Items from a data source
══════

-- ==== Sys2Proof/Tests/Slice0.lean ====
section
/-! SUPPORT. The model's own tests: ill-formed terms refused, words written out from the spec's encodings, one step on a
small state for vectors of 95_test_vectors.md (expected values from the spec's tables), device values of
96_test_vectors_devices.md, and for every statement with hypotheses a concrete state and operands that meet them. -/

namespace Sys2Proof.Tests

open Sys2Proof.Machine Sys2Proof.Claims

/-- The common start of the vectors (95_test_vectors.md 2): bytes at 0xC000, SP 0xDFF0, and some differences. -/
def start (bytes : List Byte) (edit : Cpu → Cpu) (cells : List Host.Cell) : State :=
  { State.reset with
    cpu := edit { State.reset.cpu with pc := 0xC000, sp := 0xDFF0 }
    mem := cells.foldl (fun m cell => m.write cell.1 cell.2) (Memory.writeAll [] 0xC000 bytes) }

/-- The state one step later. -/
def after (s : State) : State :=
  match step s with
  | .next t => t
  | .fault _ => s
  | .refused _ => s

/-- PC, F and the machine cycles since reset, as the timer's counter shows them. -/
def ends (t : State) (pc : Word) (f : Byte) (cycles : Nat) : Bool :=
  t.cpu.pc == pc && t.cpu.f.toByte == f && t.timer.div.toNat == 4 * cycles

/-- The reset machine with a PPU register or mode edited. -/
def withPpu (edit : Ppu → Ppu) : State := { State.reset with ppu := edit Ppu.reset }

/-- The LCD on, in a mode, at a scanline and a dot. -/
def lcdOn (m : PpuMode) (ly : Byte) (dots : Nat) : State :=
  withPpu fun p => { p with lcdc := 0x80, mode := m, statMode := m.code, ly := ly, dots := dots }

/-- The reset machine with a timer. -/
def withTimer (div : Word) (tima tma : Byte) (tac : BitVec 3) : State :=
  { State.reset with timer := { div := div, tima := tima, tma := tma, tac := tac } }

/-- A CPU at 0xC000 with IME, `halted`, IE and IF. -/
def irqState (ime halted : Bool) (ie iflag : BitVec 5) : State :=
  { start [0x76, 0x3C] (fun c => { c with ime := ime, halted := halted }) [] with irq := { ie := ie, iflag := iflag } }

/-! ## Well-formedness: each check refuses an ill-formed term -/

theorem test_wf_refuses_displacement_128 : (Instr.jr_e 128).wellFormed = false := by decide
theorem test_wf_refuses_displacement_minus_129 : (Instr.ld_hl_sp_e (-129)).wellFormed = false := by decide
theorem test_wf_refuses_each_displacement_form :
    ([.jr_e 200, .jr_nz_e 200, .jr_z_e 200, .jr_nc_e 200, .jr_c_e 200, .add_sp_e 200, .ld_hl_sp_e 200] : List Instr).all
      (fun i => !i.wellFormed) = true := by decide
theorem test_wf_refuses_short_boot_image :
    romImagesFit (List.replicate 255 0) (List.replicate 32768 0) = false := by
  simp only [romImagesFit, bootRomSize, cartRomSize, List.length_replicate]
  decide
theorem test_wf_refuses_long_cart_image :
    romImagesFit (List.replicate 256 0) (List.replicate 32769 0) = false := by
  simp only [romImagesFit, bootRomSize, cartRomSize, List.length_replicate]
  decide

/-! ## Decoding: bytes written out from 30_encoding.md R117 to R123

`01 ddd sss`, `00 ddd 110 n`, `00 rr0 001 n n`, `10 ooo sss`, `11 ooo 110 n`, `00 rr1 001`, `000 cc 000 e` and so on. -/

theorem test_decode_ld_d_h : decode [0b01010100] = .ok (.ld_d_h, []) := by rfl
theorem test_decode_ld_mhl_n : decode [0b00110110, 0xAB] = .ok (.ld_mhl_n 0xAB, []) := by rfl
theorem test_decode_ld_de_nn : decode [0b00010001, 0x34, 0x12] = .ok (.ld_de_nn 0x1234, []) := by rfl
theorem test_decode_push_af : decode [0b11110101] = .ok (.push_af, []) := by rfl
theorem test_decode_sbc_a_mhl : decode [0b10011110] = .ok (.sbc_a_mhl, []) := by rfl
theorem test_decode_cp_n : decode [0b11111110, 0x2F] = .ok (.cp_n 0x2F, []) := by rfl
theorem test_decode_add_hl_sp : decode [0b00111001] = .ok (.add_hl_sp, []) := by rfl
theorem test_decode_jr_nc_minus_128 : decode [0b00110000, 0x80] = .ok (.jr_nc_e (-128), []) := by rfl
theorem test_decode_jp_c_nn : decode [0b11011010, 0xFF, 0x00] = .ok (.jp_c_nn 0x00FF, []) := by rfl
theorem test_decode_rst_28 : decode [0b11101111] = .ok (.rst_28, []) := by rfl
theorem test_decode_sra_mhl : decode [0xCB, 0b00101110] = .ok (.sra_mhl, []) := by rfl
theorem test_decode_res_5_c : decode [0xCB, 0b10101001] = .ok (.res_5_c, []) := by rfl
theorem test_decode_halt_is_no_load : decode [0b01110110] = .ok (.halt, []) := by rfl
theorem test_decode_undefined_fd : decode [0xFD] = .ok (.illegal_fd, []) := by rfl
theorem test_decode_refuses_missing_operand : (decode [0x3E]).isOk = false := by decide
theorem test_decode_table_word : decodeTableWord 16 0x7FCB = some .bit_7_a := by decide

/-! ## One step per vector: PC, F, machine cycles and what the vector changes -/

/-! ### 8-bit loads (95_test_vectors.md 2.1) -/

theorem test_v2_ld_a_05 :
    (let t := after (start [0x3E, 0x05] id [])
    ends t 0xC002 0x00 2 && t.cpu.a == 0x05) = true := by decide
theorem test_v3_ld_d_mhl :
    (let t := after (start [0x56] (fun c => { c with h := 0xC1, l := 0x00 }) [(0xC100, 0x9A)])
    ends t 0xC001 0x00 2 && t.cpu.d == 0x9A) = true := by decide
theorem test_v4_ld_mhl_e :
    (let t := after (start [0x73] (fun c => { c with h := 0xC1, l := 0x00, e := 0x77 }) [])
    ends t 0xC001 0x00 2 && memRead t 0xC100 == 0x77) = true := by decide
theorem test_v7_ld_mde_a :
    (let t := after (start [0x12] (fun c => { c with d := 0xC1, e := 0x24, a := 0x99 }) [])
    ends t 0xC001 0x00 2 && memRead t 0xC124 == 0x99) = true := by decide
theorem test_v8_ld_a_mc234 :
    (let t := after (start [0xFA, 0x34, 0xC2] id [(0xC234, 0x5A)])
    ends t 0xC003 0x00 4 && t.cpu.a == 0x5A) = true := by decide
theorem test_v9_ld_mc235_a :
    (let t := after (start [0xEA, 0x35, 0xC2] (fun c => { c with a := 0x3C }) [])
    ends t 0xC003 0x00 4 && memRead t 0xC235 == 0x3C) = true := by decide
theorem test_v11_ldh_mc_a :
    (let t := after (start [0xE2] (fun c => { c with c := 0x81, a := 0x67 }) [])
    ends t 0xC001 0x00 2 && memRead t 0xFF81 == 0x67) = true := by decide
theorem test_v12_ldh_a_m90 :
    (let t := after (start [0xF0, 0x90] id [(0xFF90, 0x12)])
    ends t 0xC002 0x00 3 && t.cpu.a == 0x12) = true := by decide
theorem test_v14_ld_a_mhli :
    (let t := after ({ start [0x2A] (fun c => { c with h := 0xFF, l := 0xFF }) [] with irq := { ie := 0x15, iflag := 0 } })
    ends t 0xC001 0x00 2 && t.cpu.h == 0x00 && t.cpu.l == 0x00 && t.cpu.a == 0x15) = true := by decide
theorem test_v15_ld_mhld_a :
    (let t := after (start [0x32] (fun c => { c with h := 0xC2, l := 0x00, a := 0x21 }) [])
    ends t 0xC001 0x00 2 && t.cpu.h == 0xC1 && t.cpu.l == 0xFF && memRead t 0xC200 == 0x21) = true := by decide
theorem test_v17_ld_mhli_a :
    (let t := after (start [0x22] (fun c => { c with h := 0xDF, l := 0xFF, a := 0x44 }) [])
    ends t 0xC001 0x00 2 && t.cpu.h == 0xE0 && t.cpu.l == 0x00 && memRead t 0xDFFF == 0x44 && memRead t 0xFDFF == 0x00) = true := by decide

══════

* [Task to carry out]:
From the opening line of the data above, please print each line as written up to and including the line that contains "open Sys2Proof.Machine Sys2Proof.Claims", and nothing more.

* [Output below]:
-- ==== Sys2Proof/Tests/Slice0.lean ====
section
/-! SUPPORT. The model's own tests: ill-formed terms refused, words written out from the spec's encodings, one step on a
small state for vectors of 95_test_vectors.md (expected values from the spec's tables), device values of
96_test_vectors_devices.md, and for every statement with hypotheses a concrete state and operands that meet them. -/

namespace Sys2Proof.Tests

open Sys2Proof.Machine Sys2Proof.Claims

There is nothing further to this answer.